### PROBLEM TO SOLVE
Start at the line with "def execStandalone (t" in the records below, stop at the line with "def State.shortRing (s", and return every line in that span exactly, the two end lines included.

Dataset entries
-- ==== Sys2Proof/Machine/Rack.lean ====
section
/-! DEFINITION. The rack (R296 to R301), the twin pair with its state copies (R302 to R307), and the arbiter with authority,
fail-over, handover and bridges (R308 to R317). Times in messages are TAI ns. -/

namespace Sys2Proof.Machine

/-- Entries of the commit and arbiter objects. -/
def cmk (sub : Nat) (elem : Nat := 0) : Nat := key 0x2501 sub elem
def abk (p sub : Nat) (elem : Nat := 0) : Nat := key (0x2520 + p) sub elem

/-- STANDALONE (R296): no other module heard for 10 ms since PD5 powered up. -/
def State.standalone (s : State) : State :=
  if s.rack.heard.isNone && s.power.startedAt + Time.ms 10 ≤ s.now then s.wr (rkk 3) 0 else s

def execStandalone (t : Time) (s : State) : Host.Outcome State Fault Refusal := .next (s.begin t).standalone

/-! ### Pair state and health (R303, R309) -/

/-- The partner's latest heartbeat. -/
def State.twinPartner (s : State) : Option Beat := Tbl.find? (s.rdN (twk 2)) s.rack.beats

/-- The pair state (Table 15-5). The standby judges by its copies, the active by the partner's bit 5; before there is an active
no copy is due; a partner is lost after three missed heartbeats and failed while its health is (R309; DEDUCED, notes/assumptions/39). -/
def State.pairState (s : State) : Nat :=
  if s.twinRole = 0 then 0
  else if (match s.twinPartner with | some h => decide (3 ≤ h.missRun) || !h.msg.health.testBit 0 | none => false) then 4
  else match s.rack.digest with
    | none => 1
    | some d =>
      if d ≠ s.ownDigest then 5
      else if s.rdN (twk 0xB) ≠ 2 then 3
      else
        let ok := match s.authority with
          | 1 => (match s.twinPartner with | some h => h.msg.health.testBit 5 | none => false)
          | 2 => s.twinBatches.all (fun b => 16 ≤ Tbl.get 0 b s.rack.onTime)
          | _ => true
        if ok then 2 else 3

/-- The node positions that link k reaches (Table 10-12): those found, up to the first unreached one. -/
def State.linkReach (k : Nat) (s : State) : Nat := min (s.rdN (lk k 4)) (s.rdN (lk k 0x12))

/-- A ring link with a node of a twin batch reaches fewer positions than the partner reports with its heartbeats (Table 15-3, bit 4; how they
come is no part of Table 15-2: DEDUCED, notes/assumptions/40). -/
def State.shortRing (s : State) : Bool :=
  match s.twinPartner with
  | none => false
  | some h => h.msg.reach.any (fun e => s.rdN (lk e.1 2) == 1 && decide (s.linkReach e.1 < e.2)
      && (List.range 768).any (fun n => s.rdN (ndk n 1) == e.1 && s.benabled (s.rdN (ndk n 4))))

/-- The module's health flags (Table 15-3). -/
def State.health (s : State) : Nat :=
  let b1 := [2, 3, 5].any (fun n => s.rdN (key 0x2100 n) == 3)
  let b2 := allBatches.any (fun b => s.bstate b == .blocked && s.bit (bk 0xD 1 b) 3) || !s.fabric.uncarried.isEmpty
  let b3 := s.rdN (ckc 4) == 3
  let b5 := s.authority != 1 && s.rdN (twk 6) == 2
  let b6 := s.rack.leaving
  let bad := 2 * b2n b1 + 4 * b2n b2 + 8 * b2n b3 + 16 * b2n s.shortRing + 64 * b2n b6
  (if bad = 0 then 1 else 0) + bad + 32 * b2n b5

/-- Brings pair state and health entries up to date. -/
def State.syncTwin (s : State) : State :=
  let s := s.wr (twk 6) s.pairState
  s.wr (twk 9) (if s.twinRole = 0 then 0 else s.health : Nat)

/-- Whether the standby of the last heartbeats is beatEligible (R309). -/
def beatEligible (h : Beat) : Bool := h.msg.health.testBit 0 && h.msg.health.testBit 5 && h.missRun < 3

/-! ### The module as arbiter (R308, R310, R313) -/

/-- Whether the module may arbitrate: the rack master, or a module in the arbiter-only role. -/
def State.arbitrates (s : State) : Bool := s.rackRole == 1 || s.rdB (rkk 4)

/-- Whether the module arbitrates pair p (R308), as the arbiter setting of the pair's modules says (0x2510.03, .04): the rack master, a module
in the arbiter-only role at the slot they name, or neither; never a pair of its own (how it learns the setting: DEDUCED, notes/assumptions/41). -/
def State.arbitratesPair (p : Nat) (s : State) : Bool :=
  p < 4 && !(s.twinRole != 0 && s.rdN (twk 5) == p)
    && (match List.find? (fun (e : Nat × Beat) => e.2.msg.pair == p && e.2.msg.authority != 3) s.rack.beats with
      | some (_, h) =>
        if h.msg.arbiter = 0 then s.rackRole == 1 else h.msg.arbiter == 1 && s.rdB (rkk 4) && h.msg.arbiterSlot == s.rdN (rkk 1)
      | none => false)

/-- Slots A and B of pair p. -/
def State.pairSlot (p i : Nat) (s : State) : Nat := s.rdN (abk p 1 (1 + i))

/-- Notes the slot of module A (twin role 1) or B (2) of pair p (R302; DEDUCED, notes/assumptions/41). -/
def State.noteSlot (p i role : Nat) (s : State) : State :=
  if role = 1 || role = 2 then s.wr (abk p 1 role) i else s

def State.beat (i : Nat) (s : State) : Option Beat := Tbl.find? i s.rack.beats

/-- The other slot of pair p. -/
def State.otherSlot (p i : Nat) (s : State) : Nat := if s.pairSlot p 0 = i then s.pairSlot p 1 else s.pairSlot p 0

/-- The new epoch of pair p (R310): above the last granted one and every node epoch reported. -/
def State.newEpoch (p : Nat) (s : State) : Nat :=
  let rep (i : Nat) : Nat := match s.beat (s.pairSlot p i) with
    | some h => h.msg.nodeEpoch
    | none => 0
  max (s.rdN (abk p 2)) (max (rep 0) (rep 1)) + 1

/-- FAIL_OVER (R310): grant to the standby and revoke, or a refusal. -/
def State.failOver (p act cause : Nat) (s : State) : State :=
  let sb := s.otherSlot p act
  match s.beat sb with
  | some h =>
    if beatEligible h then
      let old := s.rdN (abk p 2)
      let e := s.newEpoch p
      let s := (((s.wr (abk p 2) e).wr (abk p 3) sb).inc (abk p 5)).wr (abk p 7) s.tai
      let s := (s.rackMsg "GRANT" sb [p, e, 0]).rackMsg "REVOKE" act [p, old, 0]
      s.logEvent 0x0900 p (d8 cause ++ d8 act ++ d32 e)
    else (s.inc (abk p 6)).logEvent 0x0901 p (d8 h.msg.health)
  | none => (s.inc (abk p 6)).logEvent 0x0901 p (d8 0)

/-- Whether the other module of pair p is an eligible standby. A failure is declared again while it lasts once there is one; its refusals count
once (notes/assumptions/121). -/
def State.eligibleOther (p i : Nat) (s : State) : Bool :=
  match s.beat (s.otherSlot p i) with
  | some h => beatEligible h
  | none => false

/-- The first epoch, to module A (R310), where no heartbeat shows an active module. -/
def State.firstGrant (p : Nat) (s : State) : State :=
  if s.rdN (abk p 3) ≠ 0xFF then s else
  match s.beat (s.pairSlot p 0), s.beat (s.pairSlot p 1) with
  | some a, some b =>
    if a.msg.health.testBit 0 && beatEligible b && a.missRun < 3 then
      let e := s.newEpoch p
      ((s.wr (abk p 2) e).wr (abk p 3) (s.pairSlot p 0)).rackMsg "GRANT" (s.pairSlot p 0) [p, e, 0]
    else s
  | _, _ => s

/-- The partner's heartbeat at a twin module: its bridges, its health; beside an active partner the module is the standby (R306;
notes/assumptions/39). -/
def State.partnerBeat (m : HeartbeatMsg) (s : State) : State :=
  let upd (k : Nat) (s : State) (l : Tbl Time) : Tbl Time :=
    if m.circuits.testBit k then Tbl.set k (Tbl.get s.now k l) l else Tbl.erase k l
  let s := s.each [0, 1] (fun k s => s.modRack (fun r => { r with bridgeShown := upd k s r.bridgeShown }))
  let s := if m.authority = 1 && s.authority = 0 then (s.wr (twk 7) 2).modRack (fun r => { r with copies := [], onTime := [], ran := [], turnAt := none }) else s
  (s.wr (twk 0xA) m.health).syncTwin

/-- An arbiter hears of pair p (R310): after its own restart it takes the active module from the heartbeat that shows it; failed health of
the active module, and pair start-up. `wasOk` is the health that slot `i` showed before. -/
def State.arbiterBeat (i : Nat) (m : HeartbeatMsg) (wasOk : Bool) (s : State) : State :=
  let s := s.noteSlot m.pair i m.role
  let s := if s.rdN (abk m.pair 3) = 0xFF && m.authority = 1 then (s.wr (abk m.pair 3) i).wr (abk m.pair 2) (max (s.rdN (abk m.pair 2)) m.epoch : Nat) else s
  if s.rdN (abk m.pair 3) = i && !m.health.testBit 0 && (wasOk || s.eligibleOther m.pair i) then s.failOver m.pair i 2
  else s.firstGrant m.pair

/-- Records the heartbeat of slot i. One that comes after its deadline of 10 µs is missed all the same: the count of missed ones goes on
(R309). -/
def State.putBeat (i : Nat) (m : HeartbeatMsg) (s : State) : State :=
  let late := decide (Time.us 10 < s.modTime % Time.us 50)
  let b : Beat := match s.beat i with
    | some h => if late then { h with msg := m } else { msg := m, at_ := s.now }
    | none => { msg := m, at_ := s.now }
  s.modRack (fun r => { r with beats := Tbl.set i b r.beats })

/-- HEARTBEAT (R309, R310, R316): recorded; an arbiter acts on it. One with a bad CRC is discarded and counted (R297). -/
def State.heartbeat (i : Nat) (m : HeartbeatMsg) (s : State) : State :=
  if !m.crcGood then s.inc (rkk 0xA) else
  let s := s.hear i
  let s := if s.twinRole ≠ 0 && i = s.arbiterSlot then (s.modRack (fun r => { r with arbiterAt := some s.now })).setBit (rkk 6) 3 false else s
  let wasOk := (match s.beat i with | some h => h.msg.health.testBit 0 | none => true)
  let s := s.putBeat i m
  let s := if s.twinRole ≠ 0 && i = s.rdN (twk 2) then s.partnerBeat m else s
  if s.arbitratesPair m.pair && m.authority ≠ 3 && i ≠ s.rdN (rkk 1) then s.arbiterBeat i m wasOk else s

/-- The highest node epoch that the module knows (Table 15-2). -/
def State.topEpoch (s : State) : Nat :=
  max ((s.links.nodes.map (fun e => s.rdN (ndk e.1 0x13))).foldl max 0) ((List.range 24).foldl (fun m k => max m (s.rdN (lk k 0x10))) 0)

/-- The circuits that are Closed, a bit each (Table 15-2). -/
def State.circuitBits (s : State) : Nat := ((List.range 4).map (fun n => b2n (s.circState n == 3) * 2 ^ n)).sum

/-- HEARTBEAT_SEND (R309): authority, health, epoch in use, highest node epoch, circuits Closed; at the multiples of 50 µs. -/
def State.heartbeatSend (s : State) : State :=
  if (s.twinRole = 0 && !s.arbitrates) || 32 ≤ s.modTime % Time.us 50 then s else
  let s := s.syncTwin
  let auth : Nat := if s.twinRole ≠ 0 then s.authority else 3
  s.rackMsg "HEARTBEAT" 255 [if s.twinRole ≠ 0 then s.rd (twk 5) else 255, auth, s.rd (twk 9), s.rd (twk 8), s.topEpoch, s.circuitBits]

def execHeartbeatSend (t : Time) (s : State) : Host.Outcome State Fault Refusal := .next (s.begin t).heartbeatSend

/-- A partner that has not been heard yet misses its heartbeats from the start of the module (R309). -/
def State.expectPartner (i : Nat) (s : State) : State :=
  if s.twinRole ≠ 0 && i = s.rdN (twk 2) && (s.beat i).isNone then
    s.modRack (fun r => { r with beats := Tbl.set i { msg := { pair := s.rdN (twk 5), authority := 0, health := 1, epoch := 0, nodeEpoch := 0, circuits := 0, crcGood := true }, at_ := s.power.startedAt } r.beats })
  else s

/-- HEARTBEAT_MISSED (R309, R310): a deadline has passed; the third in a row is a failure. A partner lost so shows no circuit Closed any longer
(R316). -/
def State.heartbeatMissed (i : Nat) (s : State) : State :=
  let s := s.expectPartner i
  match s.beat i with
  | none => s
  | some h =>
    let heard : Nat := ((h.at_ : Int) + s.clock.offset).toNat / Time.us 50
    if s.modTime < (heard + h.missRun + 1) * Time.us 50 + Time.us 10 then s else
    let s := s.modRack (fun r => { r with beats := Tbl.set i { h with missRun := h.missRun + 1 } r.beats })
    let s := if h.missRun + 1 = 3 then s.setBit (rkk 5) i false else s
    let s := if s.twinRole ≠ 0 && i = s.rdN (twk 2) then
        (if h.missRun + 1 = 3 then s.modRack (fun r => { r with bridgeShown := [] }) else s).syncTwin
      else s
    let p := h.msg.pair
    if s.arbitratesPair p && (s.pairSlot p 0 = i || s.pairSlot p 1 = i) then
      let s := s.inc (abk p 4 (if s.pairSlot p 0 = i then 1 else 2))
      if s.rdN (abk p 3) = i && (h.missRun + 1 = 3 || (4 ≤ h.missRun + 1 && s.eligibleOther p i)) then s.failOver p i 1 else s
    else s

def execHeartbeatMissed (t : Time) (slot : RackSlot) (s : State) : Host.Outcome State Fault Refusal :=
  .next ((s.begin t).heartbeatMissed slot)

/-- HANDOVER_REQUEST (R313, R316): at the arbiter, Grant and Revoke that name departure D, if the standby is eligible; at the
partner, a removal or an update asks for its bridges. -/
def State.handoverRequest (i p cause : Nat) (s : State) : State :=
  let s := s.hear i
  let s := if s.twinRole ≠ 0 && i = s.rdN (twk 2) && 2 ≤ cause then s.modRack (fun r => { r with bridgeWanted := 3 }) else s
  if !s.arbitratesPair p || s.rdN (abk p 3) ≠ i then s else
  let sb := s.otherSlot p i
  match s.beat sb with
  | some h =>
    if beatEligible h then
      let old := s.rdN (abk p 2)
      let e := s.newEpoch p
      let d := (s.tai + 200000 + 4999) / 5000 * 5000
      let s := (s.wr (abk p 2) e).wr (abk p 3) sb
      let s := (s.rackMsg "GRANT" sb [p, e, d]).rackMsg "REVOKE" i [p, old, (d : Int) - 5000]
      s.logEvent 0x0902 p (d8 cause ++ d32 e ++ d64 d)
    else s
  | none => s

def execHandoverRequest (t : Time) (slot : RackSlot) (pair : Fin 4) (cause : Nat) (s : State) : Host.Outcome State Fault Refusal :=
  .next ((s.begin t).handoverRequest slot pair cause)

### SOLUTION
def execStandalone (t : Time) (s : State) : Host.Outcome State Fault Refusal := .next (s.begin t).standalone

/-! ### Pair state and health (R303, R309) -/

/-- The partner's latest heartbeat. -/
def State.twinPartner (s : State) : Option Beat := Tbl.find? (s.rdN (twk 2)) s.rack.beats

/-- The pair state (Table 15-5). The standby judges by its copies, the active by the partner's bit 5; before there is an active
no copy is due; a partner is lost after three missed heartbeats and failed while its health is (R309; DEDUCED, notes/assumptions/39). -/
def State.pairState (s : State) : Nat :=
  if s.twinRole = 0 then 0
  else if (match s.twinPartner with | some h => decide (3 ≤ h.missRun) || !h.msg.health.testBit 0 | none => false) then 4
  else match s.rack.digest with
    | none => 1
    | some d =>
      if d ≠ s.ownDigest then 5
      else if s.rdN (twk 0xB) ≠ 2 then 3
      else
        let ok := match s.authority with
          | 1 => (match s.twinPartner with | some h => h.msg.health.testBit 5 | none => false)
          | 2 => s.twinBatches.all (fun b => 16 ≤ Tbl.get 0 b s.rack.onTime)
          | _ => true
        if ok then 2 else 3

/-- The node positions that link k reaches (Table 10-12): those found, up to the first unreached one. -/
def State.linkReach (k : Nat) (s : State) : Nat := min (s.rdN (lk k 4)) (s.rdN (lk k 0x12))

/-- A ring link with a node of a twin batch reaches fewer positions than the partner reports with its heartbeats (Table 15-3, bit 4; how they
come is no part of Table 15-2: DEDUCED, notes/assumptions/40). -/
def State.shortRing (s : State) : Bool :=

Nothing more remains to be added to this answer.